Protein Design with Dynamic Protein Vocabulary
Nuowei Liu, Jiahao Kuang, Yanting Liu, Tao Ji, Changzhi Sun, Man Lan, Yuanbin Wu
TL;DR
This work tackles the challenge of designing proteins that are both functionally aligned and structurally plausible. It introduces ProDVa, a dynamic vocabulary framework that combines a Text Language Model, a Protein Language Model, and a Fragment Encoder to condition generation on textual descriptions via retrieval of natural protein fragments. The approach achieves competitive function alignment with far less training data while significantly improving foldability, as evidenced by higher pLDDT and lower PAE scores compared to strong baselines. By leveraging InterPro-identified fragments and a retrieval-based description mechanism, ProDVa demonstrates robust design performance across keyword- and text-driven tasks and suggests a promising direction for data-efficient, structure-aware protein design with potential for wet-lab validation. Overall, the method highlights the value of incorporating biologically meaningful fragments into a programmable protein vocabulary to steer de novo design toward realistic folds and intended functions.
Abstract
Protein design is a fundamental challenge in biotechnology, aiming to design novel sequences with specific functions within the vast space of possible proteins.

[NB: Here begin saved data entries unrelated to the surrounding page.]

/-! ### The stop token (R144) -/

/-- R23: a strand that runs halts at its bundle boundary; one in debug halt counts as halted (R144). -/
def Strand.stopNow (st : Strand) : Strand :=
  let st := if st.run = .running then st.halt .halted else st
  { st with token := none }

/-- R144: a strand passes the token on: the drain strand has it from the next cycle. -/
def Tile.passToken (t : Tile) : StrandId → Tile
  | .compute => t.modStrand .drain (fun st => { st with token := some 65 })
  | .drain => { t with stop := .draining }
  | .feed => t

/-- R298: a gang is stopped only while its domain is in the compute phase, and no barrier is about to complete. -/
def State.mayStop (s : State) (l : Nat) : Bool :=
  match s.taskOn l with
  | some t => !t.gang || (s.domainOf l).all (fun p => p.2.phase.isNone && decide (p.2.arrivals.length < p.2.members.length))
  | none => false

/-- STOP_TOKEN_INJECT (R144, R310): a stop asked for on tile `l`, or announced 20 µs ago, begins: its feed strand issues nothing from
the next cycle, in which the token is on its way to the compute strand. A STARTING task has no strands to stop, and one in ENDING is not
stopped (R311). -/
def execStopTokenInject (s : State) : State :=
  let l := s.args.l
  let t := s.tile l
  let noticed := (s.taskOn l).any (fun p => p.noticed.any (fun c => s.elapsed c 20000))
  let placed := (s.taskOn l).any (fun p => p.state == .running || p.state == .starting)
  if !(t.stop == .requested || (t.stop == .none && noticed)) || !placed || !s.mayStop l then s
  else if !t.live then s.modTile l (fun t => { t with stop := .draining })
  else s.modTile l (fun t =>
    (Tile.modStrand { t with stop := .token } .feed (fun st => { st with token := some 0 })).modStrand .compute (fun st => { st with token := some 65 }))

/-- STRAND_HALT_ON_TOKEN (R144, R146) at the end of a cycle: strand `k` of tile `l`, which has the stop token, halts where it did
not issue in the cycle, has issued its 64th bundle or has ended, and passes the token on. -/
def execStrandHaltOnToken (s : State) : State :=
  let a := s.args
  let t := s.tile a.l
  let st := t.strand a.k
  match t.stop, st.token with
  | .token, some n =>
    if n = 65 then s.modTile a.l (fun t => t.modStrand a.k (fun st => { st with token := some 64 }))
    else if a.k ≠ .feed ∧ n ≠ 0 ∧ st.run = .running ∧ st.issuedAt = s.cycle + 1 then s
    else s.modTile a.l (fun t => (t.modStrand a.k Strand.stopNow).passToken a.k)
  | _, _ => s

/-! ### Faults of a task (R142, R337) -/

/-- The task of a tile stays stopped until its owner acts (R142). -/
def State.parkTask (s : State) (l : Nat) : State :=
  match (s.tile l).owner with
  | some (c, uid) => s.modTask c uid (fun t => { t with parked := true, noticed := none })
  | none => s

/-- Every strand of a tile stops with no run-on, and its task stays stopped until its owner acts (R142). -/
def State.stopAll (s : State) (l : Nat) : State :=
  (s.modTile l (fun t => allStrands.foldl (fun t k => t.modStrand k Strand.stopNow) { t with stop := .draining })).parkTask l

/-- Some strand has a fault that leads to no rollback. -/
def Tile.faulted (t : Tile) : Bool := allStrands.any (fun k => (t.strand k).fault.any (fun f => f.poison.isNone))

/-- Some strand has met poison. -/
def Tile.poisoned (t : Tile) : Bool := allStrands.any (fun k => (t.strand k).fault.any (fun f => f.poison.isSome))

/-- TASK_FAULT (R142, R153, R337): the fault of a strand of tile `l` stops its task, and is carried to the other members of its gang. A
fault reported while a stop is already completing keeps the task stopped in the same way. -/
def execTaskFault (s : State) : State :=
  let l := s.args.l
  let s := s.traceFaults l
  let t := s.tile l
  if !t.live || !t.faulted || t.poisoned || (t.stop == .draining && (s.taskOn l).all Task.parked) then s
  else
    let s := if t.stop == .draining then s.parkTask l else s.stopAll l
    match s.taskOn l with
    | some p => s.carryAbort (s.ctxOf l) p l
    | none => s

/-- R337: the drain strand has come to a bar or xsend bundle, or waits for a barrier. -/
def State.abortPoint (s : State) (l : Nat) : Bool :=
  let t := s.tile l
  t.nx.barWait.isSome || ((t.strand .drain).mayIssue && match decodeBundle (mget t.drain.store t.drain.pc 0) with
    | .error _ => false
    | .ok b => (staticCheck .drain t b).isNone && s.bundleReady l .drain b && abortsAt t (firings (s.performed l .drain b)))

/-- DOMAIN_ABORT (R337): the fault carried to tile `l` arrives at its next bar or xsend bundle, or at the barrier that it waits for. -/
def execDomainAbort (s : State) : State :=
  let l := s.args.l
  if (s.tile l).abortPends && (s.tile l).live && s.abortPoint l then s.stopAll l else s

Recent advances in deep generative models have enabled function-based protein design from textual descriptions, yet struggle with structural plausibility. Inspired by classical protein design methods that leverage natural protein structures, we explore whether incorporating fragments from natural proteins can enhance foldability in generative models. Our empirical results show that even random incorporation of fragments improves foldability. Building on this insight, we introduce ProDVa, a novel protein design approach that integrates a text encoder for functional descriptions, a protein language model for designing proteins, and a fragment encoder to dynamically retrieve protein fragments based on textual functional descriptions. Experimental results demonstrate that our approach effectively designs protein sequences that are both functionally aligned and structurally plausible. Compared to state-of-the-art models, ProDVa achieves comparable function alignment using less than 0.04% of the training data, while designing significantly more well-folded proteins, with the proportion of proteins having pLDDT above 70 increasing by 7.38% and those with PAE below 10 increasing by 9.6%.